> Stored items
=== Begin Enclosure ===
-- ==== Sys2Proof/Word.lean ====
section
/-! DEFINITION. The words of morse CORE: the widths of spec/00_scope.md R5 and R6, spec/30_encoding.md. -/

namespace Sys2Proof

/-- A 2-bit symbol value (R50: a symbol "has no identity beyond its value"), the reserved value included (R70). -/
abbrev Sym := BitVec 2

/-- A cursor, 2 bits, values 0 to 3 (R14, R20, R70). -/
abbrev Cursor := BitVec 2

/-- One byte of a packed buffer, or one character code of a text (BYTE_W = CHAR_W = 8, R5, R35). -/
abbrev Byte := BitVec 8

/-- A code word, CW_W = 16 bits (R5, R56). -/
abbrev CodeWord := BitVec 16

/-- A buffer: an ordered sequence of 8-bit elements indexed from 0 (R36, R37, R43). -/
abbrev Buffer := List (BitVec 8)

end Sys2Proof
end

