-- ==== Sys2Proof/Machine/Ops.lean ====
section
/-! DEFINITION. The named operations over buffers and registers: memory access (spec/00_scope.md R7), the cursor and
packing primitives (spec/40_cursor_primitives.md), raising a fault (spec/60_exceptions.md R204, R206),
PUT (spec/44_encoder.md R154) and PLACE (spec/45_decoder.md R173). -/

namespace Sys2Proof.Machine

open Config

/-! ## Buffers (R7, R43) -/

/-- MemRead(buf, i) (R7): defined only below the length. -/
def memRead (buf : Buffer) (i : Nat) : Option Byte := buf[i]?

/-- MemWrite(buf, i, v) (R7): defined only below the length. -/
def memWrite (buf : Buffer) (i : Nat) (v : Byte) : Option Buffer :=
  if i < buf.length then some (buf.set i v) else none

/-- MemAppend(buf, v) (R7). -/
def memAppend (buf : Buffer) (v : Byte) : Buffer := buf ++ [v]

/-! ## The cursor and packing primitives (R70 to R75) -/

/-- SHIFT(cursor) = 2 * cursor, 3 bits (R71). -/
def shiftOf (c : Cursor) : BitVec 3 := 2#3 * c.setWidth 3

/-- ADVANCE(cursor) = (cursor + 1) mod 4 (R72). -/
def nextCursor (c : Cursor) : Cursor := c + 1#2

/-- WRITE(symbol, byte, cursor) = byte | (zext_8(symbol) << SHIFT(cursor)) (R74). -/
def writeSlot (s : Sym) (b : Byte) (c : Cursor) : Byte := b ||| (s.setWidth 8 <<< (shiftOf c).toNat)

/-- READ(byte, cursor) = (byte >> SHIFT(cursor)) & 0b11 (R75). -/
def readSlot (b : Byte) (c : Cursor) : Sym := ((b >>> (shiftOf c).toNat) &&& 0b11#8).setWidth 2

/-- PLACE(acc, k, s) = acc | (zext_16(s) << (14 - 2 * k)), for `k` in 0..7 (R173). -/
def placeSym (acc : CodeWord) (k : BitVec 4) (s : Sym) : CodeWord :=
  acc ||| (s.setWidth 16 <<< (14 - 2 * k.toNat))

/-! ## Raising a fault (R204)

There is no return from a fault (R206): a new pass begins with `Enc.start` or `Dec.start`, which keep nothing. -/

/-- `raise UnsupportedCharacter(index, code)` (R204): the status changes and every other field keeps its value. -/
def Enc.raise (e : Enc) (info : UnsupportedCharacter) : Enc := { e with status := .fault info }

/-- `raise MalformedCode(cause, word, at)` (R204): the status changes and every other field keeps its value. -/
def Dec.raise (d : Dec) (info : MalformedCode) : Dec := { d with status := .fault info }

/-! ## ENC's symbol write (R154) -/

/-- PUT(s) (R154): append a zero byte when the cursor is 0, OR the symbol into the cursor's slot of the last byte, advance
the cursor. None when there is no byte to index, which no run reaches (R154 b). -/
def Enc.put (e : Enc) (s : Sym) : Option Enc :=
  let out := if e.cur = 0#2 then memAppend e.out 0x00#8 else e.out
  match memRead out (out.length - 1) with
  | none => none
  | some b =>
    match memWrite out (out.length - 1) (writeSlot s b e.cur) with
    | none => none
    | some out' => some { e with out := out', cur := nextCursor e.cur }

/-- PUT of each symbol of a list, in order (R155). -/
def Enc.puts (e : Enc) : List Sym → Option Enc
  | [] => some e
  | s :: rest =>
    match e.put s with
    | none => none
    | some e' => e'.puts rest

/-- The canonical form of a packed buffer being built (R15): a cursor other than 0 names a slot of a last byte, and every
slot of that byte from the cursor on holds `00`. -/
def Memory.wf (out : Buffer) (cur : Cursor) : Bool :=
  if cur = 0#2 then true
  else
    match out.getLast? with
    | none => false
    | some b => b >>> (shiftOf cur).toNat == 0#8

/-! ## DEC's read pointers (R176) -/

/-- The stream index of the symbol that (ptr, cur) names (R27): 4 * ptr + cur. -/
def Dec.symbolIndex (d : Dec) : Nat := 4 * d.ptr + d.cur.toNat

/-- After a symbol is read: the cursor advances, and the pointer when the cursor wraps to 0 (R176). -/
def Dec.advance (d : Dec) : Dec :=
  { d with
    cur := nextCursor d.cur
    ptr := if nextCursor d.cur = 0#2 then d.ptr + 1 else d.ptr }

end Sys2Proof.Machine
end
=== End Enclosure ===
> Prompt
Your response should hold the lines from the first line of the entries above through the line with "abbrev Cursor := BitVec 2", each retyped exactly, and nothing else.

> Exercise response
-- ==== Sys2Proof/Word.lean ====
section
/-! DEFINITION. The words of morse CORE: the widths of spec/00_scope.md R5 and R6, spec/30_encoding.md. -/

namespace Sys2Proof

/-- A 2-bit symbol value (R50: a symbol "has no identity beyond its value"), the reserved value included (R70). -/
abbrev Sym := BitVec 2

/-- A cursor, 2 bits, values 0 to 3 (R14, R20, R70). -/
abbrev Cursor := BitVec 2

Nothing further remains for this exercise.